2. A system according to claim 1 wherein said interconnecting means is further defined as means for circulating air between said channel assemblies to transfer heat received by the air at the arena, when water is frozen thereon, to the stand for heating the stadium.

3. A system according to claim 1 wherein the stand has underlying parts ( 11 ) supporting the stand ( 2 ) and wherein said second channel assembly has at least one conduit ( 9, 10 ) in one of said underlying parts for supplying air to said second channel assembly.

4. A system according to claim 1 wherein the stand ( 2 ) comprises stand elements ( 12 ) and wherein said generally contiguous layers of said second channel assembly are embedded in one of the elements ( 12 ) of the stand ( 2 ).

5. A system according to claim 4 wherein said stack of generally contiguous layers of said second channel assembly is embedded in one of the elements ( 12 ) of the stand ( 2 ), the corrugations of an exterior layer of said second channel assembly being filled with an embedding material to render an outer surface of said second channel assembly flush.

6. A system according to claim 4 wherein said second channel assembly is shaped to conform to the configuration of the stand element in which it is embedded.

7. A system according to claim 4 wherein said stand elements include connecting means for said second channel assembly.

8. A system according to claim 4 wherein said second channel assembly is formed of a plurality of channel assembly elements, one of which is embedded in each of the stand elements ( 12 ), and wherein said second channel assembly includes conduit means for allowing air to circulate through the channel assembly elements of said second channel assembly.

9. The system according to claim 8 wherein said conduit means is further defined as connecting the channel assembly element of one stand element ( 12 ) to the channel assembly element of an adjacent stand element.

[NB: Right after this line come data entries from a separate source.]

-- ==== Sys2Proof/Machine/PeerOps.lean ====
section
/-! DEFINITION. Partner views (R62 to R67), the reports of silence and return (R149), and the header stages of dispatch
(R144 to R148, R54, R126, R165). -/

namespace Sys2Proof.Machine

/-! ## Partner views -/

/-- R64: what of a view counts as a change: the silent flag, and each seat's state, holder and grant mark. -/
def PartnerView.face (v : PartnerView) : Bool × List (Byte × Option NodeId × Half) :=
  (v.silent, v.seats.map fun x => (x.state, x.holder, x.mark))

/-- R66: a view shows a player as holder of a seat in GUARD or HELD. -/
def PartnerView.shows (v : PartnerView) (p : NodeId) : Bool :=
  v.seats.any fun x => x.occupied && decide (x.holder = some p)

/-- R66: a COMPANION view ends a player's seat when it is silent or no longer shows the player. -/
def PartnerView.dismisses (v : PartnerView) (p : NodeId) : Bool :=
  decide (v.rule = .companion) && (v.silent || !v.shows p)

/-- R67: this element's mark is later, or equal with the higher id. -/
def yieldsTo (own : NodeId) (mark : Half) (partner : NodeId) (other : Half) : Bool :=
  let d := (mark - other).toNat
  decide ((1 ≤ d ∧ d ≤ 32767) ∨ (d = 0 ∧ partner < own))

/-- R67: an EXCLUSIVE view shows an occupied seat to which this element's seat yields. -/
def State.conflicts (s : State) (c : Claim) : Bool :=
  s.views.any fun v =>
    decide (v.rule = .exclusive) && v.seats.any fun x => x.occupied && yieldsTo s.ownId c.mark v.id x.mark

/-- R64: the work after a change of a partner view: companion losses, conflict yields, a resolution. -/
def State.viewChanged (v : PartnerView) (s : State) : State :=
  let s1 := s.endSeatsWhere (fun _ _ c => v.dismisses c.player) .interlock s.seatNumbers
  (s1.endSeatsWhere (fun t _ c => t.conflicts c) .interlock s1.seatNumbers).resolve

/-- R62 to R64: a partner's view is updated, with the work of R64 when it changes. -/
def State.updateView (id : NodeId) (f : PartnerView → PartnerView) (s : State) : State :=
  match s.views.find? fun v => decide (v.id = id) with
  | none => s
  | some v =>
    let t := s.mapViews fun vs => vs.map fun w => if w.id = id then f w else w
    if (f v).face = v.face then t else t.viewChanged (f v)

/-- R62: the claim number of a seat is kept when the body shows the same holder and grant mark. -/
def keepClaims : List ViewSeat → List ViewSeat → List ViewSeat
  | old :: olds, new :: news =>
    { new with claim := if old.holder = new.holder ∧ old.mark = new.mark then old.claim else none } ::
      keepClaims olds news
  | [], news => news
  | _ :: _, [] => []

/-- R62: a PRESENCE body replaces the seat list. -/
def PartnerView.takePresence (seats : List ViewSeat) (now : Nat) (v : PartnerView) : PartnerView :=
  { v with seats := keepClaims v.seats seats, lastHeard := now }

/-- R63: a seat of the view set to CLEARING. -/
def ViewSeat.cleared : ViewSeat := { state := 3, holder := none, mark := 0, claim := none }

/-- R63: a seat added below n is recorded FREE. -/
def ViewSeat.free : ViewSeat := { state := 0, holder := none, mark := 0, claim := none }

/-- R63: any other seat of the player is cleared and seat n becomes GUARD. -/
def PartnerView.grantSeat (v : PartnerView) (p : NodeId) (claim : Byte) (n : Nat) (mark : Half) : PartnerView :=
  let cleared := v.seats.map fun x => if x.holder = some p then ViewSeat.cleared else x
  let padded := cleared ++ List.replicate (n + 1 - cleared.length) ViewSeat.free
  { v with seats := padded.set n { state := 1, holder := some p, mark := mark, claim := some claim } }

/-- R63: an overheard GRANTED. -/
def PartnerView.takeGranted (p : NodeId) (claim : Byte) (n : Nat) (mark : Half) (v : PartnerView) : PartnerView :=
  let same (x : ViewSeat) : Bool := x.occupied && decide (x.holder = some p ∧ x.mark = mark)
  match v.seats[n]? with
  | some x =>
    if same x then { v with seats := v.seats.set n { x with claim := some claim } } else v.grantSeat p claim n mark
  | none => v.grantSeat p claim n mark

/-- R63: an overheard ENDED with a reason other than WITHDRAWN and STALE. -/
def PartnerView.takeEnded (p : NodeId) (claim reason : Byte) (v : PartnerView) : PartnerView :=
  if reason = Reason.withdrawn.code ∨ reason = Reason.stale.code then v
  else { v with seats := v.seats.map fun x =>
    if x.holder = some p ∧ x.claim = some claim then ViewSeat.cleared else x }

/-- R63: an overheard ANSWER of a partner. -/
def PartnerView.takeAnswer (p : NodeId) (claim : Byte) (a : AnswerBody) (now : Nat) (v : PartnerView) : PartnerView :=
  let v1 := { v with lastHeard := now }
  match a with
  | .granted seat _ mark => v1.takeGranted p claim seat.toNat mark
  | .ended reason => v1.takeEnded p claim reason
  | .waiting _ _ | .refused _ | .renewed _ | .renewDenied _ => v1

/-! ## Reports of silence and return (R149) -/

/-- R20: a seat becomes or ceases to be held for a silent holder. -/
def Seat.withSilentHeld (p : NodeId) (b : Bool) (x : Seat) : Seat :=
  match x with
  | .guard c r h => .guard c r (if c.player = p then b else h)
  | .held c pulse release h => .held c pulse release (if c.player = p then b else h)
  | .free => .free
  | .clearing r => .clearing r

/-- R20: the seat unit at a SILENT report: the holder's seat ends SILENT, or is held for a silent holder. -/
def State.seatsOnSilent (id : NodeId) (s : State) : State :=
  (s.endSeatsWhere (fun t n c => decide (c.player = id) && (!t.senseUse || !t.senseActive n)) .silent
    s.seatNumbers).mapSeat fun u => { u with table := u.table.map (Seat.withSilentHeld id true) }

/-- R32: the arbiter at a SILENT report. -/
def State.arbiterOnSilent (id : NodeId) (s : State) : State :=
  match s.record id with
  | none => s
  | some _ =>
    let waits := (s.entry id).isSome
    (s.dropEntry id).setRecord id fun r =>
      { r with silent := true, engagement := if waits then .none else r.engagement }

/-- R71: the silent flag of an element view's entry. -/
def State.markView (id : NodeId) (silent : Bool) (s : State) : State :=
  s.mapReq fun u => { u with view := u.view.map fun x => if x.1 = id then (x.1, { x.2 with silent := silent }) else x }

/-- R71, R88: the request unit at a SILENT report. -/
def State.requestsOnSilent (id : NodeId) (s : State) : State :=
  let t := s.markView id true
  match t.request id with
  | some r => t.closeRequest r .ended (reasonDetail .elementLost)
  | none => t

/-- R54: a slot's last order seq becomes absent when its referee is declared SILENT. -/
def State.refereesOnSilent (id : NodeId) (s : State) : State :=
  s.mapPeers fun p => { p with referees := p.referees.map fun r => if r.id = id then { r with lastSeq := none } else r }

/-- R149: a SILENT report, block by block; a seat made FREE starts a resolution (R45). -/
def State.reportSilent (id : NodeId) (s : State) : State :=
  let freed := decide (s.clearingTime = 0) &&
    match s.seatOf id with
    | some (n, _) => !s.senseUse || !s.senseActive n
    | none => false
  let s1 := if s.time.reference = some id then s.referenceLost else s
  let s2 := (s1.seatsOnSilent id).arbiterOnSilent id
  let s3 := s2.updateView id fun v => { v with silent := true }
  let s4 := (s3.requestsOnSilent id).refereesOnSilent id
  if freed then s4.resolve else s4

/-- R32: the arbiter at a HEARD report: a set silent flag is cleared and a resolution starts. -/
def State.arbiterOnHeard (id : NodeId) (s : State) : State :=
  match s.record id with
  | some r => if r.silent then (s.setRecord id fun q => { q with silent := false }).resolve else s
  | none => s

/-- R149: a HEARD report, block by block. -/
def State.reportHeard (id : NodeId) (s : State) : State :=
  let s1 := s.mapSeat fun u => { u with table := u.table.map (Seat.withSilentHeld id false) }
  ((s1.arbiterOnHeard id).updateView id fun v => { v with silent := false }).markView id false

/-! ## Header stages of dispatch -/

/-- R144: the slot a header leaves. -/
def slotFrom (h : Header) (now q frames : Nat) (ad : Option PlayerAd) : PeerSlot :=
  { role := h.role, alliance := h.alliance, level := h.level, align := h.align, halted := h.halted, test := h.test,
    phase := h.phase, seq := h.seq, lastHeard := now, silence := q, heard := true, frames := frames, ad := ad }

/-- A slot of the peer table written. -/
def State.setSlot (id : NodeId) (x : PeerSlot) (s : State) : State :=
  s.mapPeers fun p => { p with slots := insertId id x p.slots }

/-- R54: an empty referee slot is filled by the header of a REFEREE that holds none. -/
def State.fillReferee (h : Header) (s : State) : State :=
  if h.role = 2 ∧ s.peers.referees.length < 2 ∧ s.peers.referees.any (fun r => decide (r.id = h.sender)) = false then
    s.mapPeers fun p => { p with referees := p.referees ++ [{ id := h.sender, lastSeq := none, ad := none }] }
  else s

/-- R145: a changed role or alliance is recorded and flagged. -/
def State.peerChanged (id : NodeId) (s : State) : State :=
  (s.mapPeers fun p => { p with lastChanged := some id }).setFlag .peerChanged

/-- R144, R145, R148: the peer table takes an accepted header. -/
def State.takeHeader (h : Header) (s : State) : State :=
  match lookupId h.sender s.peers.slots with
  | none => (s.setSlot h.sender (slotFrom h s.fieldMs s.peers.silenceTime 1 none)).reportHeard h.sender
  | some p =>
    let s1 := s.setSlot h.sender (slotFrom h s.fieldMs s.peers.silenceTime (inc16 p.frames) p.ad)
    let s2 := if p.role = h.role ∧ p.alliance = h.alliance then s1 else s1.peerChanged h.sender
    if p.heard then s2 else s2.reportHeard h.sender

/-- R144 step 2: a header whose role or alliance names none is rejected. -/
def Header.rejected (h : Header) : Bool := decide (h.role = 3 ∨ h.alliance = 3)

/-- R144: a rejected header is counted. -/
def State.countReject (s : State) : State := s.mapPeers fun p => { p with rejectCount := inc16 p.rejectCount }

/-- R146: an id clash is counted and flagged. -/
def State.idClash (s : State) : State :=
  (s.mapPeers fun p => { p with clashCount := inc16 p.clashCount }).setFlag .idClash

/-- R126: catch-up from a header. -/
def State.catchUp (h : Header) (s : State) : State :=
  match phaseOfCode h.phase.toNat with
  | none => s
  | some new =>
    if s.seqNewer h.seq && s.newerThanPending h.seq && allowedIn s.phase.phase new then s.applyMark h.seq new none
    else s

/-- R165: the dispatcher takes the oldest frame, when it is of a kind: stage 1 (own id, `own` in a loopback test),
stage 2 (peer table and referee slots), stage 3 (field time), stage 4 (catch-up), stage 5 (`body`). -/
def State.dispatch (kind : BitVec 4) (own body : RxFrame → State → State) (s : State) : State :=
  match s.chan.rxQueue with
  | [] => s
  | f :: rest =>
    if f.header.kind = kind then
      let s1 := s.mapChan fun c => { c with rxQueue := rest }
      if f.header.sender = s.ownId then (if s.inLoopback then own f s1 else s1.idClash)
      else if f.header.rejected then s1.countReject
      else
        let s2 := (s1.takeHeader f.header).fillReferee f.header
        body f ((s2.timeStage f.header.sender f.header.stamp f.stamp).catchUp f.header)
    else s

/-- R177: in a loopback test the node's own frames other than PATTERN are discarded without counting. -/
def discardOwn (_f : RxFrame) (s : State) : State := s

end Sys2Proof.Machine
end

10. A system according to claim 1 wherein said conduit means is further defined as connecting a channel assembly element of a stand element to a manifold for the stand ( 2 ).

11. A channel assembly for a channel system for controlling temperatures in a stadium by circulating air between an arena ( 1 ), on which water may be frozen and thawed, and a surrounding stand ( 2 ) which is heated or cooled for the comfort of spectators, said channel assembly comprising at least three generally contiguous layers ( 3, 4, 5 ) of corrugated sheet material, said generally contiguous layers being arranged in a stack having a pair of exterior layers separated by an intermediate layer, the orientation of the corrugations in one layer being perpendicular to the orientation of the corrugations in any adjacent layers for forming a plurality of channels in said generally contiguous layers, said intermediate layer being perforated throughout the extent of the intermediate layer to interconnect the channels of said generally contiguous layers and to allow air supplied to the channel assembly to circulate through the channels in said generally contiguous layers.

12. A channel assembly according to claim 11 wherein said generally contiguous layers ( 3, 4, 5 ) of corrugated sheet material are joined together to form said channel assembly.

13. A channel assembly according to claim 11 wherein the corrugations of one of said exterior layers are filled with a filling material to render an outer surface of said channel assembly flush.

14. A channel assembly according to claim 13 wherein the corrugations of said layer of corrugated sheet material containing the filling material contain surface irregularities for engaging said filling material.

15. A channel assembly according to claim 11 wherein said channel assembly includes a conduit means for air circulating through said channel assembly.